The stretch from the line with "to a level -/" through the line with "params : Params" in the records below: write it out exactly, and nothing else.

:: Data under study ::

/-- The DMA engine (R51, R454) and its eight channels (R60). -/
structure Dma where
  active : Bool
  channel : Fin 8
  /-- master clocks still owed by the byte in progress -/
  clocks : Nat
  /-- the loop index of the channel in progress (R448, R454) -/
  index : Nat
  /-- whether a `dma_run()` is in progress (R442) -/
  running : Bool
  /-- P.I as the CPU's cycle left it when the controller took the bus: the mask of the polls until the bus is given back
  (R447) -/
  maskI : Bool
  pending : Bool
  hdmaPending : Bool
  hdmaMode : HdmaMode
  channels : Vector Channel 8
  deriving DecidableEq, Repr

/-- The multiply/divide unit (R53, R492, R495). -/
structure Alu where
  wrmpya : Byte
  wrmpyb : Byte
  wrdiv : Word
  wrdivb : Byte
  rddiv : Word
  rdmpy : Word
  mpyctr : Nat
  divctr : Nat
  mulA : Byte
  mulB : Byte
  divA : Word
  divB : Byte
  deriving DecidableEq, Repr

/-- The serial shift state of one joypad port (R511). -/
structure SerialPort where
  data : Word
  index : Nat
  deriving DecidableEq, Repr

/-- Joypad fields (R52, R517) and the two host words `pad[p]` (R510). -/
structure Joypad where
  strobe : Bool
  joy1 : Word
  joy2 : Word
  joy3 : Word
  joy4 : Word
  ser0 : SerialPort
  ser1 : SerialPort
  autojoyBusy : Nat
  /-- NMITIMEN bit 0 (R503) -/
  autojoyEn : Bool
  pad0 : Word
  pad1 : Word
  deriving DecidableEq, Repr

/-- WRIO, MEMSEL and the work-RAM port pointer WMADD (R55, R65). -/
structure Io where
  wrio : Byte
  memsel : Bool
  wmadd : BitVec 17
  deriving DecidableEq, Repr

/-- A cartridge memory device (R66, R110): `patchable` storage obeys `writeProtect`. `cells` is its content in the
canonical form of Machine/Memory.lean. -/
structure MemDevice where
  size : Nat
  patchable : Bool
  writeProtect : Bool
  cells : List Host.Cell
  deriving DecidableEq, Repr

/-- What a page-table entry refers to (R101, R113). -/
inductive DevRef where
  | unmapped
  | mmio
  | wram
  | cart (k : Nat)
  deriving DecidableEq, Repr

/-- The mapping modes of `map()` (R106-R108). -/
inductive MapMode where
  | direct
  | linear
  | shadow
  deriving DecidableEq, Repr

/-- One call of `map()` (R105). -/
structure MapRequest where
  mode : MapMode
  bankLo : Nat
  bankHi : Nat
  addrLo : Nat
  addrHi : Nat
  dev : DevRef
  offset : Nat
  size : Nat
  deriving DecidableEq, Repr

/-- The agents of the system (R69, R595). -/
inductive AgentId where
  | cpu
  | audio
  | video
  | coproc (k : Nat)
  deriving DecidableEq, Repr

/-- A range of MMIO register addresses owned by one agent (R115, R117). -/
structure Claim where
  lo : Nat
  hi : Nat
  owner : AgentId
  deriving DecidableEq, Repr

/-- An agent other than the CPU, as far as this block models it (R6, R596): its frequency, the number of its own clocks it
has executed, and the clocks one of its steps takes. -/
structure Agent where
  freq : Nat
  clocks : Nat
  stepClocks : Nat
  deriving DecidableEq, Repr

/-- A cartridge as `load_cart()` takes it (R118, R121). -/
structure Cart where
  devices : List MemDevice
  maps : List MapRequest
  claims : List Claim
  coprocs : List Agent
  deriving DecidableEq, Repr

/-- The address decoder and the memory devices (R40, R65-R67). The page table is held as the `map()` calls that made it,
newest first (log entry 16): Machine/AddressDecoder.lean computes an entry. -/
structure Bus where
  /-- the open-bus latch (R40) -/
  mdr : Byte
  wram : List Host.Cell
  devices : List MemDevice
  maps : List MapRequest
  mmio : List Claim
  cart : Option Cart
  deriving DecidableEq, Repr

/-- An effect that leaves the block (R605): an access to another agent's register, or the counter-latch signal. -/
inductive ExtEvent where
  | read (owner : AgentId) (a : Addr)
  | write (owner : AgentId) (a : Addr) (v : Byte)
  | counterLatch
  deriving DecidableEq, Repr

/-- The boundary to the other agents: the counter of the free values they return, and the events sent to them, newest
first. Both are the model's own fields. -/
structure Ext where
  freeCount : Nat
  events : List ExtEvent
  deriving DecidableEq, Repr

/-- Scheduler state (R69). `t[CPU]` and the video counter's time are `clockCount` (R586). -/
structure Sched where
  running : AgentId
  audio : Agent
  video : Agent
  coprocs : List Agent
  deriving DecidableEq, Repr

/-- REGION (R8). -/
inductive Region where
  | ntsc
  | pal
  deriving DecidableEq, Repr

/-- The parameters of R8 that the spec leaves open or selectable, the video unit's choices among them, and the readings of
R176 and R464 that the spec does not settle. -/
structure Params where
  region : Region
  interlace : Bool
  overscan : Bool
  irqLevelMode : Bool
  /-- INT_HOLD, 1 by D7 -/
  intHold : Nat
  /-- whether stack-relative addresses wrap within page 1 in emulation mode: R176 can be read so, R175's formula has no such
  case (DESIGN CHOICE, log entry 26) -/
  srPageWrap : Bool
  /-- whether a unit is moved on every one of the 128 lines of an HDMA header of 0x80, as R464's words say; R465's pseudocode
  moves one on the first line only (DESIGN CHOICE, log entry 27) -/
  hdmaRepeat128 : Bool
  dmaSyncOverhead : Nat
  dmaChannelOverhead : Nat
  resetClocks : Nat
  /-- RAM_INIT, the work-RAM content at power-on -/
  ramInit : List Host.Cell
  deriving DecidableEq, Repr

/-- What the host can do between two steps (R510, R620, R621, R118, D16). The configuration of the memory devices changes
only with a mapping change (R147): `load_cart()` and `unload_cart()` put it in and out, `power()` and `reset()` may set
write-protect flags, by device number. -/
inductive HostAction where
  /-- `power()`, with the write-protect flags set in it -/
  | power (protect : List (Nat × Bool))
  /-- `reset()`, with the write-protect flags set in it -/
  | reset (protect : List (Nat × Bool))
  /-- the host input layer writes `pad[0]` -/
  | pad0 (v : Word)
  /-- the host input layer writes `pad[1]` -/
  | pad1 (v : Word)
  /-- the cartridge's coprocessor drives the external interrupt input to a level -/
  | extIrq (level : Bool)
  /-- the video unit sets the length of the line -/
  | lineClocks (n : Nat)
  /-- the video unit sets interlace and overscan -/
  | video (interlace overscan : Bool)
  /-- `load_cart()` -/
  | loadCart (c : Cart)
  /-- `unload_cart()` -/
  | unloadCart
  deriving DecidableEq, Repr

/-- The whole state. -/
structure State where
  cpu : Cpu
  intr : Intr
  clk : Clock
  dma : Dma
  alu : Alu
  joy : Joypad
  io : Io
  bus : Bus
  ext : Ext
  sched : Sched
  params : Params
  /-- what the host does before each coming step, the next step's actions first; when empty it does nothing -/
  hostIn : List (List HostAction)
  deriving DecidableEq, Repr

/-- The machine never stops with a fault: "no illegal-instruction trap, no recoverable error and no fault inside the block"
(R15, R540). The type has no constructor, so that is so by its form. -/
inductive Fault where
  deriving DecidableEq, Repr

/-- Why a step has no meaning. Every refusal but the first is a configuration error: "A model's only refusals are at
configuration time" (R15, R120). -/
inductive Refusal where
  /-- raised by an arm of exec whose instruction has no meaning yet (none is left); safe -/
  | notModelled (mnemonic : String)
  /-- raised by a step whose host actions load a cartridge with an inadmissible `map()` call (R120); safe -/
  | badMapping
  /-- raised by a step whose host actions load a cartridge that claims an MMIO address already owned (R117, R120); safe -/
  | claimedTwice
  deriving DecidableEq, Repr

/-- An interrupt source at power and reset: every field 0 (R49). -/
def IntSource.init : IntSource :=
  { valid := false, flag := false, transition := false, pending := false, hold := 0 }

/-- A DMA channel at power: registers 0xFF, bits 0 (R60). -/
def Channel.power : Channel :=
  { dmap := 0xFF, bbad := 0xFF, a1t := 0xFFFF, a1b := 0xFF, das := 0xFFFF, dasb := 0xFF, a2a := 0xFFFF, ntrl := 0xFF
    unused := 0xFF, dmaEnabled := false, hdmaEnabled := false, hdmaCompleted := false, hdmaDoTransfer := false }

:::

- Result -
  /-- the cartridge's coprocessor drives the external interrupt input to a level -/
  | extIrq (level : Bool)
  /-- the video unit sets the length of the line -/
  | lineClocks (n : Nat)
  /-- the video unit sets interlace and overscan -/
  | video (interlace overscan : Bool)
  /-- `load_cart()` -/
  | loadCart (c : Cart)
  /-- `unload_cart()` -/
  | unloadCart
  deriving DecidableEq, Repr

/-- The whole state. -/
structure State where
  cpu : Cpu
  intr : Intr
  clk : Clock
  dma : Dma
  alu : Alu
  joy : Joypad
  io : Io
  bus : Bus
  ext : Ext
  sched : Sched
  params : Params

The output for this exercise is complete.